GOPUSA and Talon are both owned by Bobby Eberle, a Texas Republican and business associate of conservative direct-mail guru Bruce Eberle who says that Bobby is from the "Texas branch of the Eberle clan." Bobby Eberle told The New York Times that he created Talon to build a news service with a conservative slant and "if someone were to see 'GOPUSA,' there's an instant built-in bias there." No kidding.

Some of the real reporters in the White House pressroom were apparently annoyed at Gannon's presence and his softball, partisan questions, but considered him only a minor irritant. One told me he thought of Gannon as a balance for the opinionated liberal questions of Hearst's Helen Thomas. But what Gannon was up to was not just writing opinion columns or using a different technique to get information. He was a player in Republican campaigns and his work in the South Dakota Senate race illustrates the role he played. It is also a classic example of how political operatives are using the brave new world of the Internet and the blogosphere. Gannon and Talon News appear to be mini-Drudge reports; a "news" source which partisans use to put out negative information, get the attention of the bloggers, talk radio and then the MSM in a way that mere press releases are unable to achieve.


The question still remains, how did he get credentialed to be in the White House press pool given his lack of qualifications and his insistence on using a secret identity?

A Rove connection would fill in quite a few gaps. There are very few people in the White House who would even have the capability of pulling something like this off. What did Karl Rove know, when did he know it, and how exactly was he invovled?

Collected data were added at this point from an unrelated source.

/-! ## Encoding and decoding -/

/-- R71, R60, R61: under every injective code map, decoding an instruction's bytes gives the instruction back with every
operand, whatever follows. -/
def Obligations.DecodeEncodeRoundTrip : Prop :=
  ∀ m : CodeMap, m.wf = true → ∀ (i : Instr) (rest : List Byte),
    decodeWith m (encodeWith m i ++ rest) = .ok (i, rest)

/-- R57, R60, R61: bytes that decode are the encoding of what they decode to, followed by the rest: no byte is ignored. -/
def Obligations.DecodedBytesAreTheEncoding : Prop :=
  ∀ (m : CodeMap) (bytes rest : List Byte) (i : Instr),
    decodeWith m bytes = .ok (i, rest) → bytes = encodeWith m i ++ rest

/-- R60, R61: words written out from the opcode map decode to the instructions they stand for, one or more of each family. -/
def Obligations.SpecWordsDecode : Prop :=
  decode [0x00#8] = .ok (.nop, []) ∧
  decode [0x10#8, 0x00#8, 0x01#8] = .ok (.ldReg .A .B, []) ∧
  decode [0x12#8, 0x02#8, 0x12#8, 0x34#8] = .ok (.ldInd .C 0x1234#16, []) ∧
  decode [0x17#8, 0x01#8, 0x05#8] = .ok (.stIdx .B 0x05#8, []) ∧
  decode [0x22#8, 0x40#8, 0x00#8] = .ok (.addInd 0x4000#16, []) ∧
  decode [0x25#8, 0x10#8] = .ok (.subImm 0x10#8, []) ∧
  decode [0x2B#8, 0x01#8] = .ok (.cmpIdx 0x01#8, []) ∧
  decode [0x3B#8, 0x00#8, 0x50#8] = .ok (.jnp 0x0050#16, []) ∧
  decode [0x40#8, 0x01#8, 0x00#8] = .ok (.call 0x0100#16, []) ∧
  decode [0x43#8, 0x04#8] = .ok (.pop .Y, [])

/-- R68, R133: exactly the bytes that are not among the 35 assigned opcodes are rejected as an opcode, as InvalidOpcode. -/
def Obligations.UnassignedOpcodesAreRejected : Prop :=
  ∀ (b : Byte) (rest : List Byte),
    decode (b :: rest) = .error (.invalidOpcode b) ↔ b ∉ assignedOpcodes

/-- R57, R60, R61: an instruction's bytes are as many as Len of its row, which is its format's length (log 15 says where the
list of R63 differs), and every proper beginning of them is a truncated instruction. -/
def Obligations.LengthIsFixedByTheOpcode : Prop :=
  ∀ i : Instr, (encode i).length = i.op.len ∧ i.op.len = i.op.format.length ∧ 1 ≤ i.op.len ∧ i.op.len ≤ 4 ∧
    ∀ k, 0 < k → k < i.op.len → decode ((encode i).take k) = .error (.truncated (opcodeByte i.op))

/-- R59: the id bytes 0x00 to 0x04 name A, B, C, X, Y, and no other byte names a register. -/
def Obligations.RegisterIdBytes : Prop :=
  regOfByte CodeMap.standard 0x00#8 = some .A ∧ regOfByte CodeMap.standard 0x01#8 = some .B ∧
  regOfByte CodeMap.standard 0x02#8 = some .C ∧ regOfByte CodeMap.standard 0x03#8 = some .X ∧
  regOfByte CodeMap.standard 0x04#8 = some .Y ∧
  (∀ b : Byte, 5 ≤ b.toNat → regOfByte CodeMap.standard b = none) ∧
  ∀ (b : Byte) (k : Reg → Decoded), 5 ≤ b.toNat →
    withReg CodeMap.standard b k = .error (.invalidRegister b)

/-- R62: the form in bits 1:0 of LD, ST, ADD, SUB, CMP; the mnemonic in bits 7:2; the conditional jumps as
0x38 | (flag << 1) | negated. -/
def Obligations.OpcodeMapIsRegular : Prop :=
  [Op.ldReg, .stReg, .addReg, .subReg, .cmpReg].map opcodeByte = [0x10#8, 0x14#8, 0x20#8, 0x24#8, 0x28#8] ∧
  [Op.ldImm, .addImm, .subImm, .cmpImm].map opcodeByte = [0x10#8, 0x20#8, 0x24#8, 0x28#8].map (· ||| 0b01#8) ∧
  [Op.ldInd, .stInd, .addInd, .subInd, .cmpInd].map opcodeByte =
    [0x10#8, 0x14#8, 0x20#8, 0x24#8, 0x28#8].map (· ||| 0b10#8) ∧
  [Op.ldIdx, .stIdx, .addIdx, .subIdx, .cmpIdx].map opcodeByte =
    [0x10#8, 0x14#8, 0x20#8, 0x24#8, 0x28#8].map (· ||| 0b11#8) ∧
  [Op.jc, .jp, .jz, .js].map opcodeByte = [0#8, 1#8, 2#8, 3#8].map (fun f : Byte => 0x38#8 ||| (f <<< 1)) ∧
  [Op.jnc, .jnp, .jnz, .jns].map opcodeByte = [0#8, 1#8, 2#8, 3#8].map (fun f : Byte => 0x38#8 ||| (f <<< 1) ||| 1#8)

/-- R58, R76, R77: a raw instruction is an instruction exactly when its operands fit the fields of its format; then it is one
of the same row, and its fields hold the given numbers, in the order given. -/
def Obligations.RawInstructionsThatFit : Prop :=
  ∀ raw : RawInstr, (raw.wf = true ↔ (instrOfRaw raw).isSome = true) ∧
    ∀ i, instrOfRaw raw = some i → i.op = raw.op ∧ i.fieldNumbers = raw.operands

/-! ## The step -/

/-- R67, R18, R12: when a ready machine's bytes at pc decode to i, the step is exec of i with pc already at next, the
address after its bytes modulo 65536. -/
def Obligations.StepRunsTheDecodedInstruction : Prop :=
  ∀ (s : State) (i : Instr) (rest : List Byte), s.ready = true → fetchStop s = none →
    decode (fetchWindow s) = .ok (i, rest) →
    step s = exec i (setPc (BitVec.ofNat 16 (s.pc.toNat + i.op.len)) s)

/-- R67, R19, R71: under every injective code map, a ready machine whose image holds i's bytes at pc (wrapping in a full
image) runs i with pc at next. -/
def Obligations.StepRunsTheInstructionInTheImage : Prop :=
  ∀ (m : CodeMap), m.wf = true → ∀ (s : State) (i : Instr), s.ready = true → imageWf s.image = true →
    CodeAt s (encodeWith m i) →
    stepWith m s = exec i (setPc (BitVec.ofNat 16 (s.pc.toNat + i.op.len)) s)

/-- R135, R137: of a ready machine with L < 65536, pc = L at the start of a step gives EndOfImage, which is no fault and
has no code, and pc > L gives FetchOutsideImage; with L = 65536 no address gives either. -/
def Obligations.PastTheImageEnd : Prop :=
  faultCode .endOfImage = none ∧
  ∀ s : State, s.ready = true →
    (s.image.length < 65536 → s.pc.toNat = s.image.length → step s = .fault .endOfImage) ∧
    (s.image.length < 65536 → s.image.length < s.pc.toNat → step s = .fault (.fetchOutsideImage s.pc)) ∧
    (s.image.length = 65536 → step s ≠ .fault (.fetchOutsideImage s.pc) ∧ step s ≠ .fault .endOfImage)

/-- R133: a ready step whose opcode byte, in the image, is not one of the 35 assigned bytes answers InvalidOpcode. -/
def Obligations.InvalidOpcodeFault : Prop :=
  ∀ (s : State) (b : Byte), s.ready = true → imageWf s.image = true → CodeAt s [b] → b ∉ assignedOpcodes →
    step s = .fault (.invalidOpcode s.pc b)

/-- R136: a ready step with L < 65536, pc < L, a valid opcode at pc and pc + Len(op) > L answers TruncatedInstruction. -/
def Obligations.TruncatedInstructionFault : Prop :=
  ∀ (s : State) (op : Op), s.ready = true → s.image.length < 65536 → s.image[s.pc.toNat]? = some (opcodeByte op) →
    s.image.length < s.pc.toNat + op.len → step s = .fault (.truncatedInstruction s.pc (opcodeByte op))

/-- R134: a ready step whose opcode is valid and whose bytes all lie in the image answers InvalidRegister for the first reg
field byte, in byte order, that is above 0x04. -/
def Obligations.InvalidRegisterFault : Prop :=
  ∀ (s : State) (op : Op) (operands : List Byte) (bad : Byte), s.ready = true → imageWf s.image = true →
    operands.length + 1 = op.len → CodeAt s (opcodeByte op :: operands) →
    (regFieldBytes op operands).find? (fun b => decide (4 < b.toNat)) = some bad →
    step s = .fault (.invalidRegister s.pc bad)

/-- R154, R155, R162: a machine that is not ready refuses step and run, and so does any machine, ready or not before, after
a load it accepted. That run(0) is refused too is the model's reading (log 6). -/
def Obligations.NotReadyIsRefused : Prop :=
  ∀ (s : State) (n : Nat),
    (s.ready = false → portStep s = .refused .notReady ∧ portRun n s = .error .notReady) ∧
    ∀ bytes t, portLoad bytes s = .next t → portStep t = .refused .notReady ∧ portRun n t = .error .notReady

/-- R132, R138, R139: a ready step answers Ok, or EndOfImage, or one of the four faults, whose record holds the unchanged
pc and a byte unless it is FetchOutsideImage; a step that is not ready is refused. -/
def Obligations.EveryStepHasOneOutcome : Prop :=
  ∀ s : State,
    (s.ready = false ∧ step s = .refused .notReady) ∨
    (s.ready = true ∧
      ((∃ t, step s = .next t) ∨ step s = .fault .endOfImage ∨
        ∃ f code byte, step s = .fault f ∧ faultCode f = some code ∧ 1 ≤ code ∧ code ≤ 4 ∧
          faultInfo f = some (s.pc, byte) ∧ (byte = none ↔ code = 3)))

/-- R140: the checks of a ready step in their order: the bounds first, then the opcode, then truncation, then register
ids. With a valid opcode at pc, a missing operand byte is reported whatever the register ids are. -/
def Obligations.ChecksRunInOrder : Prop :=
  ∀ s : State, s.ready = true → s.image.length < 65536 →
    (s.pc.toNat = s.image.length → step s = .fault .endOfImage) ∧
    (s.image.length < s.pc.toNat → step s = .fault (.fetchOutsideImage s.pc)) ∧
    (∀ b, s.image[s.pc.toNat]? = some b →
      (opOfByte CodeMap.standard b = none → step s = .fault (.invalidOpcode s.pc b)) ∧
      (∀ op, opOfByte CodeMap.standard b = some op →
        (s.image.length < s.pc.toNat + op.len ↔ step s = .fault (.truncatedInstruction s.pc b)) ∧
        (s.pc.toNat + op.len ≤ s.image.length →
          (∃ t, step s = .next t) ∨ ∃ bad, 4 < bad.toNat ∧ step s = .fault (.invalidRegister s.pc bad))))

/-- R19, R67: in a full image every address is in the image: no step ends at the image end, is outside it or is truncated. -/
def Obligations.FullImageHasNoEnd : Prop :=
  ∀ s : State, s.ready = true → s.image.length = 65536 →
    (∃ t, step s = .next t) ∨ (∃ b, step s = .fault (.invalidOpcode s.pc b)) ∨
      ∃ b, step s = .fault (.invalidRegister s.pc b)

/-- R141: no instruction faults when it executes, in any state: overflow, wrapping addresses, a wrapping stack and every
jump target included. -/
def Obligations.ExecutionNeverFaults : Prop :=
  ∀ (i : Instr) (s : State), ∃ t, exec i s = .next t ∧ KeepsPlatform s t

/-- R143: a step that faulted, or ended at the image end, does so again: a run from the same state executes nothing and
stops the same way. -/
def Obligations.FaultsRepeat : Prop :=
  ∀ (s : State) (f : Fault) (n : Nat), s.ready = true → step s = .fault f → portRun (n + 1) s = .ok ⟨0, some f, s⟩

/-! ## Invariants -/

/-- R29, R31, R47: every step keeps the invariant: canonical memory, an image that fits, events only at host-reserved I/O
bytes. From every state, not only those a run reaches. -/
def Obligations.StepKeepsInvariant : Prop :=
  ∀ s t : State, s.Inv → step s = .next t → t.Inv

/-- R161: the invariant holds after every reset of a state whose image fits and whose events are host-reserved I/O bytes,
and in State.reset, the model's own state after reset (its zero registers are the model's choice, log 1). -/
def Obligations.ResetHasInvariant : Prop :=
  State.reset.Inv ∧
  ∀ (d : RegDraws) (s : State), imageWf s.image = true → (∀ e ∈ s.ioEvents, isHostIo e.addr = true) →
    (portReset d s).Inv

/-- R31, R152, R157: the host's operations keep the invariant. -/
def Obligations.HostOperationsKeepInvariant : Prop :=
  ∀ s : State, s.Inv →
    (∀ bytes t, portLoad bytes s = .next t → t.Inv) ∧ (∀ d, (portReset d s).Inv) ∧
    (∀ a v, (portWriteMem a v s).Inv) ∧ (∀ n r, portRun n s = .ok r → r.state.Inv)

/-- R30, R55, R170: no step changes the image, so no store is ever seen by a fetch; nor the ready mark or the parameter. -/
def Obligations.NoStepReachesTheImage : Prop :=
  ∀ s t : State, step s = .next t → KeepsPlatform s t

/-! ## Reset and the host port -/

/-- R161, R163, R16, R20, R24, R29: reset clears the flags, zeroes every byte of memory (so SP is 0x0000), sets pc to
0x0000, gives the registers any drawn values, sets ready, and leaves the image. -/
def Obligations.ResetOperation : Prop :=
  ∀ (d : RegDraws) (s : State),
    (portReset d s).flags = ⟨false, false, false, false⟩ ∧ (∀ a, loadByte a (portReset d s) = 0x00#8) ∧
    spRead (portReset d s) = 0x0000#16 ∧ (portReset d s).pc = 0x0000#16 ∧
    readReg .A (portReset d s) = d.a ∧ readReg .B (portReset d s) = d.b ∧ readReg .C (portReset d s) = d.c ∧
    readReg .X (portReset d s) = d.x ∧ readReg .Y (portReset d s) = d.y ∧
    (portReset d s).ready = true ∧ (portReset d s).image = s.image

/-- Load sets the image and clears ready, and an image longer than 65536 bytes is refused (R152). That it keeps every register,
flag and byte of memory follows R152 and R163 where R162 calls them unspecified, and that it keeps pc is in none of these:
what a load leaves is the model's choice (log 11). -/
def Obligations.LoadOperation : Prop :=
  ∀ (bytes : List Byte) (s : State),
    (65536 < bytes.length → portLoad bytes s = .refused .imageTooLong) ∧
    (bytes.length ≤ 65536 → ∃ t, portLoad bytes s = .next t ∧ t.image = bytes ∧ t.ready = false ∧
      KeepsRegs s t ∧ t.pc = s.pc ∧ t.flags = s.flags ∧ KeepsBytes s t)

/-- R155: run(N) of a ready machine executes as many steps as it says, at most N; it stops short of N exactly at a step
that did not return Ok, which is not counted; run(0) executes nothing. -/
def Obligations.RunCountsExecutedInstructions : Prop :=
  ∀ (n : Nat) (s : State), s.ready = true →
    portRun 0 s = .ok ⟨0, none, s⟩ ∧
    ∃ r, portRun n s = .ok r ∧ StepsTo r.count s r.state ∧ r.count ≤ n ∧
      (r.stop = none ↔ r.count = n) ∧ (∀ f, r.stop = some f → step r.state = .fault f)

/-- R156, R157: writeMem sets one byte of data memory and nothing else, is never intercepted, cannot reach the image, and is
read back by readMem, which is never intercepted either. -/
def Obligations.HostMemoryAccess : Prop :=
  ∀ (s : State) (a : Addr) (v : Byte), s.mem.wf = true →
    portReadMem a s = loadByte a s ∧ portReadMem a (portWriteMem a v s) = v ∧
    (∀ b, b ≠ a → portReadMem b (portWriteMem a v s) = portReadMem b s) ∧
    KeepsRegs s (portWriteMem a v s) ∧ (portWriteMem a v s).pc = s.pc ∧ (portWriteMem a v s).flags = s.flags ∧
    KeepsPlatform s (portWriteMem a v s) ∧ KeepsIo s (portWriteMem a v s)

/-- R158, R25: snapshot returns the registers, pc and the flags; the status byte holds C, P, Z, S in bits 0 to 3 and 0
above. -/
def Obligations.SnapshotAndStatusByte : Prop :=
  ∀ s : State,
    portSnapshot s = ⟨readReg .A s, readReg .B s, readReg .C s, readReg .X s, readReg .Y s, s.pc, s.flags⟩ ∧
    (flagsByte s.flags).getLsbD 0 = s.flags.c ∧ (flagsByte s.flags).getLsbD 1 = s.flags.p ∧
    (flagsByte s.flags).getLsbD 2 = s.flags.z ∧ (flagsByte s.flags).getLsbD 3 = s.flags.s ∧
    (flagsByte s.flags).toNat < 16

/-! ## Data access -/

/-- R35, R47: a read answers the stored byte and changes nothing, but under IO_INTERCEPT = oracle at 0x0FF2 to 0x0FFF, where
it answers a free value and only the model's draw counter moves. The free value and the counter are the model's choice (log 3). -/
def Obligations.ByteReads : Prop :=
  ∀ (s : State) (a : Addr),
    (s.ioIntercept = .none ∨ a.toNat < 0x0FF2 ∨ 0x0FFF < a.toNat → memRead a s = (s.mem.read a, s)) ∧
    (s.ioIntercept = .oracle → 0x0FF2 ≤ a.toNat → a.toNat ≤ 0x0FFF →
      memRead a s = (Config.ioDraw s.ioDraws, { s with ioDraws := s.ioDraws + 1 }))

/-- R36, R47: a write stores the byte at its address, every address writable, and changes no other byte; under
IO_INTERCEPT = oracle at 0x0FF2 to 0x0FFF it is also the latest event the host observes, in the model's own list (log 4). -/
def Obligations.ByteWrites : Prop :=
  ∀ (s : State) (a : Addr) (v : Byte), s.mem.wf = true →
    loadByte a (memWrite a v s) = v ∧ KeepsBytesBut [a] s (memWrite a v s) ∧
    KeepsRegs s (memWrite a v s) ∧ (memWrite a v s).pc = s.pc ∧ (memWrite a v s).flags = s.flags ∧
    KeepsPlatform s (memWrite a v s) ∧ (memWrite a v s).ioDraws = s.ioDraws ∧
    (s.ioIntercept = .none ∨ a.toNat < 0x0FF2 ∨ 0x0FFF < a.toNat → (memWrite a v s).ioEvents = s.ioEvents) ∧
    (s.ioIntercept = .oracle → 0x0FF2 ≤ a.toNat → a.toNat ≤ 0x0FFF →
      (memWrite a v s).ioEvents = s.ioEvents ++ [⟨a, v⟩])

And, as I have seen pointed out on several other sites today, ABC's The Note has something interesting to say about "Jeff Gannon."

Media:
Anne Kornblut finds that Ari Fleischer had doubts about Jeff Gannon and said he stopped calling on the man after a while. LINK

Why is it that most savvy Democrats think this story is going away, while some pretty plugged in Republicans say the opposite?



(Emphasis Added)

I have had several conservative friends try and tell me this is a non story, and I have seen as much printed in the conservative media, but I swear there is more here.

Will we ever know the extent of it? Maybe. Maybe not. If it ever does break, it's going to make a Presidential Blow Job look downright trivial.